• Try it:
Nothing should change. Output the data exactly.

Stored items
★ ★ ★ ★ ★

-- ==== Sys2Proof/Machine/Detectors.lean ====
section
/-! DEFINITION. The AM envelope detector and the FM phase-difference discriminator, and the commands `SQMAG` and
`FMDISC` (44_detectors.md). -/
namespace Sys2Proof.Machine

/-- The squared magnitude of a complex sample, the real part's square first (44_detectors.md R191). -/
def sqMagCx (z : Cx) : F32 := Fp.add (Fp.mul z.re z.re) (Fp.mul z.im z.im)

/-- `SqMag` on elements of any type; the type becomes `real(T)` (44_detectors.md R191). -/
def Samples.sqMag : Samples → Samples
  | .cs x => .rs (x.map sqMagCx)
  | .rs x => .rs (x.map fun v => Fp.mul v v)
  | .rd x => .rd (x.map fun v => Fp.mul v v)

/-- `SqMag(s)`: the rate is kept (44_detectors.md R191). -/
def sqMagSeq (q : SampleSeq) : SampleSeq := ⟨q.fs, q.data.sqMag⟩

/-- The result of `SQMAG` (44_detectors.md R190). -/
def State.sqmagResult (s : State) (src dst : BufIx) : Except CmdError SampleSeq := do
  let q ← s.loadSource src dst
  return sqMagSeq q

/-- `SQMAG` (44_detectors.md R190). -/
def execSqmag (src dst : BufIx) (s : State) : Host.Outcome State Fault Refusal :=
  .next (s.commit src dst (s.sqmagResult src dst))

/-- The phase difference `d` of two neighbouring angles, corrected by one turn when it leaves `[-PI32, PI32]`; the
comparisons are strict (44_detectors.md R195). -/
def wrappedDiff (next prev : F32) : F32 :=
  let d := Fp.sub next prev
  if Fp.gt d pi32 then Fp.sub d twoPi32
  else if Fp.lt d (Fp.neg pi32) then Fp.add d twoPi32
  else d

/-- The phase angle of a complex sample (44_detectors.md R195). -/
def phaseOf (z : Cx) : F32 := atan2F z.im z.re

/-- `y[n] = C · d`, with `d` from the angles of elements `n` and `n + 1` (44_detectors.md R195). -/
def discriminateCx (c : F32) (x : List Cx) : List F32 :=
  List.zipWith (fun prev next => Fp.mul c (wrappedDiff next prev)) (x.map phaseOf) (x.map phaseOf).tail

/-- `Discriminate(s, fmdev)`: real binary32 samples at the rate of `s`, one fewer (44_detectors.md R195). It meets
complex samples only: `CheckDisc` precedes it (60_exceptions.md R247); real samples, which it does not reach, are left
alone. -/
def discriminate (fmdev : Word) (q : SampleSeq) : SampleSeq :=
  match q.data with
  | .cs x => ⟨q.fs, .rs (discriminateCx (fmscale q.fs.toNat fmdev.toNat) x)⟩
  | _ => q

/-- A discriminator stage: `CheckDisc`, then `Discriminate` (44_detectors.md R193; 60_exceptions.md R247). -/
def discriminateStage (fmdev : Word) (stage : Nat) (q : SampleSeq) : Except CmdError SampleSeq := do
  checkDisc q.data.type q.data.length fmdev stage
  return discriminate fmdev q

/-- The result of `FMDISC` (44_detectors.md R193). -/
def State.fmdiscResult (s : State) (src dst : BufIx) : Except CmdError SampleSeq := do
  let q ← s.loadSource src dst
  discriminateStage s.fmdev 1 q

/-- `FMDISC` (44_detectors.md R193). -/
def execFmdisc (src dst : BufIx) (s : State) : Host.Outcome State Fault Refusal :=
  .next (s.commit src dst (s.fmdiscResult src dst))

end Sys2Proof.Machine
end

★ ★ ★ ★ ★

• Reply:
-- ==== Sys2Proof/Machine/Detectors.lean ====
section
/-! DEFINITION. The AM envelope detector and the FM phase-difference discriminator, and the commands `SQMAG` and
`FMDISC` (44_detectors.md). -/
namespace Sys2Proof.Machine

/-- The squared magnitude of a complex sample, the real part's square first (44_detectors.md R191). -/
def sqMagCx (z : Cx) : F32 := Fp.add (Fp.mul z.re z.re) (Fp.mul z.im z.im)

/-- `SqMag` on elements of any type; the type becomes `real(T)` (44_detectors.md R191). -/
def Samples.sqMag : Samples → Samples
  | .cs x => .rs (x.map sqMagCx)
  | .rs x => .rs (x.map fun v => Fp.mul v v)
  | .rd x => .rd (x.map fun v => Fp.mul v v)

/-- `SqMag(s)`: the rate is kept (44_detectors.md R191). -/
def sqMagSeq (q : SampleSeq) : SampleSeq := ⟨q.fs, q.data.sqMag⟩

/-- The result of `SQMAG` (44_detectors.md R190). -/
def State.sqmagResult (s : State) (src dst : BufIx) : Except CmdError SampleSeq := do
  let q ← s.loadSource src dst
  return sqMagSeq q

/-- `SQMAG` (44_detectors.md R190). -/
def execSqmag (src dst : BufIx) (s : State) : Host.Outcome State Fault Refusal :=
  .next (s.commit src dst (s.sqmagResult src dst))

/-- The phase difference `d` of two neighbouring angles, corrected by one turn when it leaves `[-PI32, PI32]`; the
comparisons are strict (44_detectors.md R195). -/
def wrappedDiff (next prev : F32) : F32 :=
  let d := Fp.sub next prev
  if Fp.gt d pi32 then Fp.sub d twoPi32
  else if Fp.lt d (Fp.neg pi32) then Fp.add d twoPi32
  else d

/-- The phase angle of a complex sample (44_detectors.md R195). -/
def phaseOf (z : Cx) : F32 := atan2F z.im z.re

/-- `y[n] = C · d`, with `d` from the angles of elements `n` and `n + 1` (44_detectors.md R195). -/
def discriminateCx (c : F32) (x : List Cx) : List F32 :=
  List.zipWith (fun prev next => Fp.mul c (wrappedDiff next prev)) (x.map phaseOf) (x.map phaseOf).tail

/-- `Discriminate(s, fmdev)`: real binary32 samples at the rate of `s`, one fewer (44_detectors.md R195). It meets
complex samples only: `CheckDisc` precedes it (60_exceptions.md R247); real samples, which it does not reach, are left
alone. -/
def discriminate (fmdev : Word) (q : SampleSeq) : SampleSeq :=
  match q.data with
  | .cs x => ⟨q.fs, .rs (discriminateCx (fmscale q.fs.toNat fmdev.toNat) x)⟩
  | _ => q

/-- A discriminator stage: `CheckDisc`, then `Discriminate` (44_detectors.md R193; 60_exceptions.md R247). -/
def discriminateStage (fmdev : Word) (stage : Nat) (q : SampleSeq) : Except CmdError SampleSeq := do
  checkDisc q.data.type q.data.length fmdev stage
  return discriminate fmdev q

/-- The result of `FMDISC` (44_detectors.md R193). -/
def State.fmdiscResult (s : State) (src dst : BufIx) : Except CmdError SampleSeq := do
  let q ← s.loadSource src dst
  discriminateStage s.fmdev 1 q

/-- `FMDISC` (44_detectors.md R193). -/
def execFmdisc (src dst : BufIx) (s : State) : Host.Outcome State Fault Refusal :=
  .next (s.commit src dst (s.fmdiscResult src dst))

end Sys2Proof.Machine
end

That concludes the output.